[Records from a data collection]
-- ==== Sys2Proof/Machine/Reset.lean ====
section
/-! DEFINITION. Power-on reset, pin reset and their end (R2, R40, R67, R73, R143, R151, R163, R173, R110). -/

namespace Sys2Proof.Machine

/-- The state a power-on or pin reset leaves while it is in progress: every block at its reset values, the straps
sampled and the cause recorded. The level of BGNT is the arbiter's and the waiting commands are the senders'; the count
that picks free values goes on. -/
def State.resetAs (s : State) (cause : ResetCause) (supmid : Mid) (wseg : BitVec 4) : State :=
  { State.reset with
    scrub := ScrubEngine.reset s.scrub.bgnt
    ticks := { State.reset.ticks with made := s.ticks.made }
    supmid := supmid
    wseg := wseg
    cause := cause
    inReset := true
    pending := s.pending }

/-- POWER_ON_RESET (R143). -/
def execPowerOnReset (supmid : Mid) (wseg : BitVec 4) (s : State) : Host.Outcome State Fault Refusal :=
  .next (s.resetAs .power supmid wseg)

/-- The cause an assertion of RESET_N records: PIN, but POWER while a power-on reset is in progress (R143). -/
def State.pinCause (s : State) : ResetCause := if s.inReset ∧ s.cause = .power then .power else .pin

/-- PIN_RESET (R143). -/
def execPinReset (supmid : Mid) (wseg : BitVec 4) (s : State) : Host.Outcome State Fault Refusal :=
  .next (s.resetAs s.pinCause supmid wseg)

/-- END_OF_RESET (R110): the watch port and the window return to service, and the first tick period begins to be
counted (R73). -/
def execEndOfReset (s : State) : Host.Outcome State Fault Refusal :=
  .next { s with inReset := false }

end Sys2Proof.Machine
end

__Exercise requirements__: What's wanted is a faithful copy of each entry above.

__Exercise response__:
-- ==== Sys2Proof/Machine/Reset.lean ====
section
/-! DEFINITION. Power-on reset, pin reset and their end (R2, R40, R67, R73, R143, R151, R163, R173, R110). -/

namespace Sys2Proof.Machine

/-- The state a power-on or pin reset leaves while it is in progress: every block at its reset values, the straps
sampled and the cause recorded. The level of BGNT is the arbiter's and the waiting commands are the senders'; the count
that picks free values goes on. -/
def State.resetAs (s : State) (cause : ResetCause) (supmid : Mid) (wseg : BitVec 4) : State :=
  { State.reset with
    scrub := ScrubEngine.reset s.scrub.bgnt
    ticks := { State.reset.ticks with made := s.ticks.made }
    supmid := supmid
    wseg := wseg
    cause := cause
    inReset := true
    pending := s.pending }

/-- POWER_ON_RESET (R143). -/
def execPowerOnReset (supmid : Mid) (wseg : BitVec 4) (s : State) : Host.Outcome State Fault Refusal :=
  .next (s.resetAs .power supmid wseg)

/-- The cause an assertion of RESET_N records: PIN, but POWER while a power-on reset is in progress (R143). -/
def State.pinCause (s : State) : ResetCause := if s.inReset ∧ s.cause = .power then .power else .pin

/-- PIN_RESET (R143). -/
def execPinReset (supmid : Mid) (wseg : BitVec 4) (s : State) : Host.Outcome State Fault Refusal :=
  .next (s.resetAs s.pinCause supmid wseg)

/-- END_OF_RESET (R110): the watch port and the window return to service, and the first tick period begins to be
counted (R73). -/
def execEndOfReset (s : State) : Host.Outcome State Fault Refusal :=
  .next { s with inReset := false }

end Sys2Proof.Machine
end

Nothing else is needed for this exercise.